_TASK INSTRUCTIONS_
Records follow. Copy every line with "causeMoment".
++++ SOURCE RECORDS ++++
/-- The monitor's look moves point 16 alone, to the level it takes (R17, R18). -/
theorem sequenceInv_healthSync {s : State} (h : s.sequenceInv) : (healthSync s).sequenceInv := by
  unfold healthSync
  split
  · next hguard =>
    rw [Bool.and_eq_true] at hguard
    obtain ⟨ha, _⟩ := hguard
    rw [sequenceInv_iff] at h ⊢
    obtain ⟨hpoints, hlines, ⟨henabled, hsens, _⟩, hstore, _⟩ := h
    have hcontrol (u : State) (ev : FieldEvent) : (fieldEvent 16 ev u).control = u.control := fieldEvent_control 16 ev u
    have hevent : (if s.anyCause = true then FieldEvent.assert else .clear) ≠ .capture := by split <;> simp
    refine ⟨pointsLaw_fieldEvent (s := s.withEngine _) hpoints ⟨fun hev => absurd hev hevent, fun hm => ?_⟩, fun i => ?_, ?_,
      storeLaw_of_control (by rw [hcontrol]; rfl) hstore, quietEngine_of_active ((active_of_control (hcontrol _ _)).trans ha)⟩
    · exact absurd (hsens.symm.trans hm) (by simp)
    · rw [State.input, fieldEvent_monitor, point_fieldEvent_of_ne (linePoint_ne_health i).symm]
      exact hlines i
    · obtain ⟨henabled', hsens', hstate'⟩ := point_fieldEvent_self (p := 16) (ev := if s.anyCause = true then .assert else .clear)
        (s := s.withEngine { s.engine with healthLevel := s.anyCause }) ha henabled
      rw [healthLaw, henabled', hsens', hstate', fieldMove_asserted _ _ hevent, healthLevel_fieldEvent]
      refine ⟨henabled, hsens, ?_⟩
      show s.anyCause = _
      cases s.anyCause <;> rfl
  · exact h

theorem sequenceInv_causeMoment {o : Orders} {s : State} (h : s.sequenceInv) : (causeMoment o s).sequenceInv := by
  unfold causeMoment
  split
  · exact sequenceInv_healthSync h
  · exact h

/-- A maintained input that raises nothing has its qualified level already, and one that raises an event takes the event's (R24). -/
theorem event_maintained {r : InputRecord} {level : Bool} (he : r.enabled = true) (hs : r.sensitivity = .maintained) :
    (r.event level = none ∧ level = r.qualified) ∨
      r.event level = some (if level then .assert else .clear) := by
  by_cases hsame : level = r.qualified
  · exact .inl ⟨by simp [InputRecord.event, hsame], hsame⟩
  · refine .inr ?_
    cases level <;> simp [InputRecord.event, he, hs, hsame]

theorem event_eq_capture {r : InputRecord} {level : Bool} {ev : FieldEvent} (h : r.event level = some ev) :
    r.enabled = true ∧ (ev = .capture ↔ r.sensitivity = .momentary) := by
  have he : r.enabled = true := by
    by_contra hdisabled
    simp [InputRecord.event, hdisabled] at h
  refine ⟨he, ?_⟩
  cases hs : r.sensitivity with
  | maintained => obtain rfl | rfl := event_of_maintained hs h <;> simp
  | momentary => simp [event_of_momentary hs h]

/-- The record of the point of an event it may get, or not. -/
theorem lineLaw_raise {p : PointNo} {r : InputRecord} {s : State} (ha : s.active = true) (h : lineLaw r (s.point p)) (level : Bool) :
    lineLaw (r.qualify level) ((raise p (r.event level) s).point p) := by
  obtain ⟨⟨henabled, hsens⟩, hagree⟩ := h
  cases hev : r.event level with
  | none =>
    refine ⟨⟨henabled, hsens⟩, fun he hm => ?_⟩
    obtain ⟨_, hlevel⟩ | hsome := event_maintained (r := r) (level := level) he hm
    · exact hlevel.trans (hagree he hm)
    · cases hev.symm.trans hsome
  | some ev =>
    obtain ⟨he, _⟩ := event_eq_capture hev
    obtain ⟨henabled', hsens', hstate'⟩ := point_fieldEvent_self (ev := ev) ha (henabled.symm.trans he)
    refine ⟨⟨henabled.trans henabled'.symm, hsens.trans hsens'.symm⟩, fun he hm => ?_⟩
    obtain ⟨hnone, _⟩ | hsome := event_maintained (r := r) (level := level) he hm
    · cases hev.symm.trans hnone
    · obtain rfl := Option.some.inj (hev.symm.trans hsome)
      show level = ((fieldEvent p _ s).point p).state.asserted
      rw [hstate', fieldMove_asserted _ _ (by split <;> simp)]
      cases level <;> rfl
++++
_ANSWER_
theorem sequenceInv_causeMoment {o : Orders} {s : State} (h : s.sequenceInv) : (causeMoment o s).sequenceInv := by
  unfold causeMoment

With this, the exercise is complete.